Dean of Seton Hall University School of Law
- Incumbent
- Assumed office July 2024
- Preceded by: Kathleen Boozang

United States Assistant Attorney General for the Office of Legislative Affairs
- In office April 29, 2009 – April 25, 2012
- President: Barack Obama
- Preceded by: Richard Hertling (acting)
- Succeeded by: Judith C. Appelbaum

Personal details
- Education: Columbia University (BA) Yale University (JD)

= Ronald Weich =

American attorney and academic

Ronald Weich is an American professor of law who currently serves as dean of Seton Hall University School of Law. Prior to becoming dean of Seton Hall Law School Weich served as dean of the University of Baltimore School of Law for 12 years. He served as United States Assistant Attorney General for the Office of Legislative Affairs from 2009 to 2012.

== Biography ==
Weich graduated from Columbia University summa cum laude in 1980 and received his J.D. from Yale Law School in 1983. He spent his junior year studying abroad at the London School of Economics.

He began his legal career as an assistant district attorney in Manhattan. In 1987, he joined the staff of the U.S. Sentencing Commission serving as a legislative liaison. From 1990 to 1997, Weich served as general counsel to the Senate Committee on Labor and Human Resources and chief counsel to Senator Ted Kennedy on the Senate Judiciary Committee.

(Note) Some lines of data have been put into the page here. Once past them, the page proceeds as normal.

-- ==== Sys2Proof/Certificates/Slice0/Obligations.lean ====
section
/-! DEFINITION. Certificates/Slice0/Obligations.lean: the statements. Every statement about a request asks that LU can
take it (`Serves`), and says its answer and the notices raised (`Replied`); every other one says the notices it raises
(`Said`) where the link may change, and every one names the parts of the state that may change (`ChangesOnly`). -/

open Sys2Proof Sys2Proof.Machine

/-! ## The machine as a whole -/

/-- One step takes the command at the front of the queue and runs it with the queue's rest; on an empty queue it lets
one millisecond pass and changes nothing else (the model's choice: log entry 23). -/
def Obligations.StepRunsFrontCommand : Prop :=
  (∀ (c : Instr) (q : List Instr) (s : State), step (s.withPending (c :: q)) = exec c (s.withPending q)) ∧
  ∀ s : State, s.pending = [] → ∃ t, step s = .next t ∧ t.now = s.now + 1 ∧ ChangesOnly [.clock] s t

/-- No command stops the machine: each answers a next state and leaves the waiting commands alone. (Log: that no
command stops is the model's reading, log entry 30.) -/
def Obligations.EveryCommandAnswersNext : Prop :=
  ∀ (c : Instr) (s : State), ∃ t, exec c s = .next t ∧ t.pending = s.pending

/-- The machine right after power-on is safe, and holds what power-on leaves, block by block, with every line off.
(Log: the lines off are the model's choice, log entry 5, and so is a comparator and a current rise low at power-on,
log entry 13.) -/
def Obligations.ResetIsSafeWithPowerOnValues : Prop :=
  let s := State.reset
  Safe s ∧
  (s.lc.line = 0 ∧ s.lc.feed = 0 ∧ s.lc.state = .stopped ∧ linePermit s = false ∧ s.lc.causes = {} ∧ s.lc.faults = [] ∧
    s.configSet = false) ∧
  (s.tu.counter = 1 ∧ s.tu.lastDeparted = 0 ∧ s.tu.moulder = [] ∧ s.tu.strips = [] ∧ s.tu.items = [] ∧
    infeedPermit s = true) ∧
  (s.fg.state = .off ∧ s.fg.setFeed = 0 ∧ feedSetpoint s = 0 ∧ moulderStop s = false ∧ s.fg.log = [] ∧
    (∀ k : Fin 4, s.fg.knives[k] = ⟨0, false⟩ ∧ s.cv.latest[k] = none ∧ s.cv.history[k] = [])) ∧
  ((∀ i : Fin 4, s.rs.slots[i] = Slot.reset) ∧ s.rs.active = none ∧ s.rs.queue = [] ∧ s.rs.overflow = false) ∧
  (s.iu.scannerReady = true ∧ s.iu.sampler = none ∧ s.cp.engine = none ∧ s.cp.flap = [] ∧ sawFireOut s = false) ∧
  (s.su.orders = [] ∧ s.su.acceptance = 0 ∧
    ∀ k : Fin 12, s.su.bins[k] = ⟨.free, none, false, []⟩ ∧ available s k = false) ∧
  ((∀ k : Fin 12, s.bu.places[k] = none ∧ s.bu.loadedSeen[k] = false) ∧ s.bu.carried = none ∧ carriageIdle s = true ∧
    carriageGo s = false ∧ carriageBin s = 0 ∧ s.bu.lastGranted = 11 ∧ s.bu.job = none ∧ s.bu.tagCounter = 0) ∧
  (∀ c : Fin 13, s.channel c = Channel.reset) ∧
  (s.lu.requests = [] ∧ s.lu.replies = [] ∧ s.lu.notices = [] ∧ s.lu.gap = false ∧
    s.lu.tx = some (.notice ⟨false, 0, .lineState .stopped .stopped .powerOn {}⟩))

/-- POWER_ON from any state: every block at its power-on values, the RUN-OUT FULL line in the hold-cause set, the LINE
STATE notice sent first, a CARRIAGE FAULT line that is on taken as an edge after it. (Log: that the waiting commands
stay and the clock starts at 0 is log entry 31, the reference sample of 0 log entry 5, the item counter of 0 log entry
28, a comparator and a current rise low log entry 13.) -/
def Obligations.PowerOnSetsEveryBlock : Prop :=
  ∀ (speed : LinkSpeed) (lines : InputLines) (s : State),
    let causes : HoldSet := { runOutFull := lines.runOutFull }
    let faulted := lines.carriageFault
    ∃ t, exec (.powerOn speed lines) s = .next t ∧ t.pins = lines ∧ t.pending = s.pending ∧ t.now = 0 ∧
      t.lc = { LC.reset with causes := causes,
                             faults := if faulted then [⟨.carriage, .carriageFault, 0, none⟩] else [] } ∧
      t.tu = TU.reset ∧ t.fg = FG.reset ∧ t.cv = CV.reset ∧ t.rs = RS.reset ∧ t.iu = IU.reset ∧ t.cp = CP.reset ∧
      t.su = SU.reset ∧ t.bu = { BU.reset with faulted := faulted } ∧ t.gd = GD.reset ∧
      t.lu = { LU.reset with
        speed := speed, tx := some (.notice ⟨false, 0, .lineState .stopped .stopped .powerOn causes⟩),
        notices := if faulted then [⟨false, 0, .faultRaised .carriage .carriageFault none⟩] else [] }

/-! ## Invariants -/

/-- Every step keeps nine collections within their capacities: moulder list, strip queue, trip log, switch queue, flap
schedule, order table, request input buffer, reply queue and notice queue; with at most one fault for each source and
one order for each id. The piece queue, the load histories, the pending ring, the marks of a record, the pieces of a
plan and the flight lists are left out. -/
def Obligations.StepKeepsCapacities : Prop := ∀ s t : State, step s = .next t → Bounded s → Bounded t

/-- Every step keeps the line state in agreement with the hold-cause set. -/
def Obligations.StepKeepsLineAgreement : Prop := ∀ s t : State, step s = .next t → LineAgrees s → LineAgrees t

/-- Every step keeps the governor feeding on a RUNNING line only, with each timer in its own state, and the set feed
at or below the governing recipe's maximum feed. -/
def Obligations.StepKeepsGovernorAgreement : Prop :=
  ∀ s t : State, step s = .next t → GovernorAgrees s → FeedWithinMax s →
    GovernorAgrees t ∧ FeedWithinMax t

/-- Every step keeps the law of the in-use lock: a slot in use is READY; and no command but power-on changes a slot in
use. -/
def Obligations.StepKeepsSlotLock : Prop :=
  (∀ s t : State, step s = .next t → SlotsLocked s → SlotsLocked t) ∧
  ∀ (c : Instr) (s t : State) (i : Fin 4), exec c s = .next t → (∀ speed lines, c ≠ .powerOn speed lines) →
    inUse s i = true → t.rs.slots[i] = s.rs.slots[i]

/-- The law of gate fire, over every command: a gate channel comes into PULL IN only when, at the moment of the fire,
its bin is AVAILABLE and FILLING, and the fire leaves it so. (Log: a gate target that the line has reached when it is
set, so that a bundle begun and a fire are one command, is log entry 43.) -/
def Obligations.GateFiresOnlyIntoFillingBin : Prop :=
  ∀ (c : Instr) (s t : State) (k : Fin 12), exec c s = .next t → (s.channel (gateOf k)).state ≠ .pullIn →
    (t.channel (gateOf k)).state = .pullIn → available t k = true ∧ t.su.bins[k].state = .filling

From 1997 to 2004, he was a lawyer at the Washington D.C. law firm Zuckerman Spaeder. From 2005 to 2007, he served as chief counsel to Senator Harry Reid. In March 2009, he was nominated to be the United States Assistant Attorney General for the Office of Legislative Affairs and was confirmed in April 2009. Under his leadership, the office has worked to advance legislations such as the Violence Against Women Reauthorization Act of 2012, the FISA Amendments Extension Act and the Nuclear Terrorism Conventions Implementation Act.

In June 2012, Weich announced his departure from the United States Department of Justice to join the University of Baltimore School of Law as its new dean.